Directions for this task: Could you restate the entries below word for word?

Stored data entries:
================

/-! ### Tick -/

@[simp] theorem clrTick_frame (s : State) (n : Ch) : (clrTick s n).otp = s.otp ∧ (clrTick s n).ident = s.ident ∧
    (clrTick s n).power = s.power ∧ (clrTick s n).dev = s.dev ∧ (clrTick s n).clk = s.clk ∧ (clrTick s n).eng = s.eng
    ∧ (clrTick s n).trust = s.trust ∧ (clrTick s n).lockoutRec = s.lockoutRec ∧ (clrTick s n).rop = s.rop ∧ (clrTick s
    n).eth = s.eth ∧ (clrTick s n).badger = s.badger ∧ (clrTick s n).events = s.events ∧ (clrTick s n).hamper =
    s.hamper ∧ (clrTick s n).pool = s.pool ∧ (clrTick s n).link = s.link ∧ (clrTick s n).bus = s.bus ∧ (clrTick s
    n).aux = s.aux ∧ (clrTick s n).refMon = s.refMon ∧ (clrTick s n).trig = s.trig ∧ (clrTick s n).ronko = s.ronko ∧
    (clrTick s n).fsp = s.fsp ∧ (clrTick s n).xip = s.xip ∧ (clrTick s n).mgp = s.mgp ∧ (clrTick s n).now = s.now ∧
    (clrTick s n).answer = s.answer ∧ (clrTick s n).emit = s.emit ∧ (clrTick s n).free = s.free ∧ (clrTick s
    n).pending = s.pending := by simp [clrTick]

@[simp] theorem profileTick_frame (s : State) (n : Ch) (g : F64) : (profileTick s n g).otp = s.otp ∧ (profileTick s n
    g).ident = s.ident ∧ (profileTick s n g).power = s.power ∧ (profileTick s n g).dev = s.dev ∧ (profileTick s n
    g).clk = s.clk ∧ (profileTick s n g).eng = s.eng ∧ (profileTick s n g).trust = s.trust ∧ (profileTick s n
    g).lockoutRec = s.lockoutRec ∧ (profileTick s n g).rop = s.rop ∧ (profileTick s n g).eth = s.eth ∧ (profileTick s
    n g).badger = s.badger ∧ (profileTick s n g).hamper = s.hamper ∧ (profileTick s n g).pool = s.pool ∧ (profileTick
    s n g).link = s.link ∧ (profileTick s n g).bus = s.bus ∧ (profileTick s n g).aux = s.aux ∧ (profileTick s n
    g).refMon = s.refMon ∧ (profileTick s n g).trig = s.trig ∧ (profileTick s n g).ronko = s.ronko ∧ (profileTick s n
    g).fsp = s.fsp ∧ (profileTick s n g).xip = s.xip ∧ (profileTick s n g).mgp = s.mgp ∧ (profileTick s n g).now =
    s.now ∧ (profileTick s n g).answer = s.answer ∧ (profileTick s n g).emit = s.emit ∧ (profileTick s n g).free =
    s.free ∧ (profileTick s n g).pending = s.pending := by simp [profileTick]

@[simp] theorem followTick_frame (s : State) (n : Ch) : (followTick s n).otp = s.otp ∧ (followTick s n).ident =
    s.ident ∧ (followTick s n).power = s.power ∧ (followTick s n).dev = s.dev ∧ (followTick s n).clk = s.clk ∧
    (followTick s n).eng = s.eng ∧ (followTick s n).trust = s.trust ∧ (followTick s n).lockoutRec = s.lockoutRec ∧
    (followTick s n).rop = s.rop ∧ (followTick s n).eth = s.eth ∧ (followTick s n).badger = s.badger ∧ (followTick s
    n).hamper = s.hamper ∧ (followTick s n).pool = s.pool ∧ (followTick s n).link = s.link ∧ (followTick s n).bus =
    s.bus ∧ (followTick s n).aux = s.aux ∧ (followTick s n).refMon = s.refMon ∧ (followTick s n).trig = s.trig ∧
    (followTick s n).ronko = s.ronko ∧ (followTick s n).fsp = s.fsp ∧ (followTick s n).xip = s.xip ∧ (followTick s
    n).mgp = s.mgp ∧ (followTick s n).now = s.now ∧ (followTick s n).answer = s.answer ∧ (followTick s n).emit =
    s.emit ∧ (followTick s n).free = s.free ∧ (followTick s n).pending = s.pending := by simp [followTick]

@[simp] theorem spTick_frame (s : State) (n : Ch) : (spTick s n).otp = s.otp ∧ (spTick s n).ident = s.ident ∧ (spTick
    s n).power = s.power ∧ (spTick s n).dev = s.dev ∧ (spTick s n).clk = s.clk ∧ (spTick s n).eng = s.eng ∧ (spTick s
    n).trust = s.trust ∧ (spTick s n).lockoutRec = s.lockoutRec ∧ (spTick s n).rop = s.rop ∧ (spTick s n).eth = s.eth
    ∧ (spTick s n).badger = s.badger ∧ (spTick s n).pool = s.pool ∧ (spTick s n).link = s.link ∧ (spTick s n).bus =
    s.bus ∧ (spTick s n).aux = s.aux ∧ (spTick s n).refMon = s.refMon ∧ (spTick s n).trig = s.trig ∧ (spTick s
    n).ronko = s.ronko ∧ (spTick s n).fsp = s.fsp ∧ (spTick s n).xip = s.xip ∧ (spTick s n).mgp = s.mgp ∧ (spTick s
    n).now = s.now ∧ (spTick s n).answer = s.answer ∧ (spTick s n).emit = s.emit ∧ (spTick s n).free = s.free ∧
    (spTick s n).pending = s.pending := by unfold spTick; simp only []; (repeat' split) <;> simp_all

@[simp] theorem channelTick_frame (s : State) (n : Ch) (w : ChanWin) (refNr : Bool) : (channelTick s n w refNr).otp =
    s.otp ∧ (channelTick s n w refNr).ident = s.ident ∧ (channelTick s n w refNr).power = s.power ∧ (channelTick s n w
    refNr).dev = s.dev ∧ (channelTick s n w refNr).clk = s.clk ∧ (channelTick s n w refNr).eng = s.eng ∧ (channelTick
    s n w refNr).trust = s.trust ∧ (channelTick s n w refNr).lockoutRec = s.lockoutRec ∧ (channelTick s n w refNr).rop
    = s.rop ∧ (channelTick s n w refNr).eth = s.eth ∧ (channelTick s n w refNr).badger = s.badger ∧ (channelTick s n w
    refNr).pool = s.pool ∧ (channelTick s n w refNr).link = s.link ∧ (channelTick s n w refNr).bus = s.bus ∧
    (channelTick s n w refNr).refMon = s.refMon ∧ (channelTick s n w refNr).trig = s.trig ∧ (channelTick s n w
    refNr).ronko = s.ronko ∧ (channelTick s n w refNr).fsp = s.fsp ∧ (channelTick s n w refNr).xip = s.xip ∧
    (channelTick s n w refNr).mgp = s.mgp ∧ (channelTick s n w refNr).now = s.now ∧ (channelTick s n w refNr).answer =
    s.answer ∧ (channelTick s n w refNr).emit = s.emit ∧ (channelTick s n w refNr).pending = s.pending := by simp [channelTick]

end Sys2Proof.Machine
end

================

Answer to this exercise:
/-! ### Tick -/

@[simp] theorem clrTick_frame (s : State) (n : Ch) : (clrTick s n).otp = s.otp ∧ (clrTick s n).ident = s.ident ∧
    (clrTick s n).power = s.power ∧ (clrTick s n).dev = s.dev ∧ (clrTick s n).clk = s.clk ∧ (clrTick s n).eng = s.eng
    ∧ (clrTick s n).trust = s.trust ∧ (clrTick s n).lockoutRec = s.lockoutRec ∧ (clrTick s n).rop = s.rop ∧ (clrTick s
    n).eth = s.eth ∧ (clrTick s n).badger = s.badger ∧ (clrTick s n).events = s.events ∧ (clrTick s n).hamper =
    s.hamper ∧ (clrTick s n).pool = s.pool ∧ (clrTick s n).link = s.link ∧ (clrTick s n).bus = s.bus ∧ (clrTick s
    n).aux = s.aux ∧ (clrTick s n).refMon = s.refMon ∧ (clrTick s n).trig = s.trig ∧ (clrTick s n).ronko = s.ronko ∧
    (clrTick s n).fsp = s.fsp ∧ (clrTick s n).xip = s.xip ∧ (clrTick s n).mgp = s.mgp ∧ (clrTick s n).now = s.now ∧
    (clrTick s n).answer = s.answer ∧ (clrTick s n).emit = s.emit ∧ (clrTick s n).free = s.free ∧ (clrTick s
    n).pending = s.pending := by simp [clrTick]

@[simp] theorem profileTick_frame (s : State) (n : Ch) (g : F64) : (profileTick s n g).otp = s.otp ∧ (profileTick s n
    g).ident = s.ident ∧ (profileTick s n g).power = s.power ∧ (profileTick s n g).dev = s.dev ∧ (profileTick s n
    g).clk = s.clk ∧ (profileTick s n g).eng = s.eng ∧ (profileTick s n g).trust = s.trust ∧ (profileTick s n
    g).lockoutRec = s.lockoutRec ∧ (profileTick s n g).rop = s.rop ∧ (profileTick s n g).eth = s.eth ∧ (profileTick s
    n g).badger = s.badger ∧ (profileTick s n g).hamper = s.hamper ∧ (profileTick s n g).pool = s.pool ∧ (profileTick
    s n g).link = s.link ∧ (profileTick s n g).bus = s.bus ∧ (profileTick s n g).aux = s.aux ∧ (profileTick s n
    g).refMon = s.refMon ∧ (profileTick s n g).trig = s.trig ∧ (profileTick s n g).ronko = s.ronko ∧ (profileTick s n
    g).fsp = s.fsp ∧ (profileTick s n g).xip = s.xip ∧ (profileTick s n g).mgp = s.mgp ∧ (profileTick s n g).now =
    s.now ∧ (profileTick s n g).answer = s.answer ∧ (profileTick s n g).emit = s.emit ∧ (profileTick s n g).free =
    s.free ∧ (profileTick s n g).pending = s.pending := by simp [profileTick]

@[simp] theorem followTick_frame (s : State) (n : Ch) : (followTick s n).otp = s.otp ∧ (followTick s n).ident =
    s.ident ∧ (followTick s n).power = s.power ∧ (followTick s n).dev = s.dev ∧ (followTick s n).clk = s.clk ∧
    (followTick s n).eng = s.eng ∧ (followTick s n).trust = s.trust ∧ (followTick s n).lockoutRec = s.lockoutRec ∧
    (followTick s n).rop = s.rop ∧ (followTick s n).eth = s.eth ∧ (followTick s n).badger = s.badger ∧ (followTick s
    n).hamper = s.hamper ∧ (followTick s n).pool = s.pool ∧ (followTick s n).link = s.link ∧ (followTick s n).bus =
    s.bus ∧ (followTick s n).aux = s.aux ∧ (followTick s n).refMon = s.refMon ∧ (followTick s n).trig = s.trig ∧
    (followTick s n).ronko = s.ronko ∧ (followTick s n).fsp = s.fsp ∧ (followTick s n).xip = s.xip ∧ (followTick s
    n).mgp = s.mgp ∧ (followTick s n).now = s.now ∧ (followTick s n).answer = s.answer ∧ (followTick s n).emit =
    s.emit ∧ (followTick s n).free = s.free ∧ (followTick s n).pending = s.pending := by simp [followTick]

@[simp] theorem spTick_frame (s : State) (n : Ch) : (spTick s n).otp = s.otp ∧ (spTick s n).ident = s.ident ∧ (spTick
    s n).power = s.power ∧ (spTick s n).dev = s.dev ∧ (spTick s n).clk = s.clk ∧ (spTick s n).eng = s.eng ∧ (spTick s
    n).trust = s.trust ∧ (spTick s n).lockoutRec = s.lockoutRec ∧ (spTick s n).rop = s.rop ∧ (spTick s n).eth = s.eth
    ∧ (spTick s n).badger = s.badger ∧ (spTick s n).pool = s.pool ∧ (spTick s n).link = s.link ∧ (spTick s n).bus =
    s.bus ∧ (spTick s n).aux = s.aux ∧ (spTick s n).refMon = s.refMon ∧ (spTick s n).trig = s.trig ∧ (spTick s
    n).ronko = s.ronko ∧ (spTick s n).fsp = s.fsp ∧ (spTick s n).xip = s.xip ∧ (spTick s n).mgp = s.mgp ∧ (spTick s
    n).now = s.now ∧ (spTick s n).answer = s.answer ∧ (spTick s n).emit = s.emit ∧ (spTick s n).free = s.free ∧
    (spTick s n).pending = s.pending := by unfold spTick; simp only []; (repeat' split) <;> simp_all

@[simp] theorem channelTick_frame (s : State) (n : Ch) (w : ChanWin) (refNr : Bool) : (channelTick s n w refNr).otp =
    s.otp ∧ (channelTick s n w refNr).ident = s.ident ∧ (channelTick s n w refNr).power = s.power ∧ (channelTick s n w
    refNr).dev = s.dev ∧ (channelTick s n w refNr).clk = s.clk ∧ (channelTick s n w refNr).eng = s.eng ∧ (channelTick
    s n w refNr).trust = s.trust ∧ (channelTick s n w refNr).lockoutRec = s.lockoutRec ∧ (channelTick s n w refNr).rop
    = s.rop ∧ (channelTick s n w refNr).eth = s.eth ∧ (channelTick s n w refNr).badger = s.badger ∧ (channelTick s n w
    refNr).pool = s.pool ∧ (channelTick s n w refNr).link = s.link ∧ (channelTick s n w refNr).bus = s.bus ∧
    (channelTick s n w refNr).refMon = s.refMon ∧ (channelTick s n w refNr).trig = s.trig ∧ (channelTick s n w
    refNr).ronko = s.ronko ∧ (channelTick s n w refNr).fsp = s.fsp ∧ (channelTick s n w refNr).xip = s.xip ∧
    (channelTick s n w refNr).mgp = s.mgp ∧ (channelTick s n w refNr).now = s.now ∧ (channelTick s n w refNr).answer =
    s.answer ∧ (channelTick s n w refNr).emit = s.emit ∧ (channelTick s n w refNr).pending = s.pending := by simp [channelTick]

end Sys2Proof.Machine
end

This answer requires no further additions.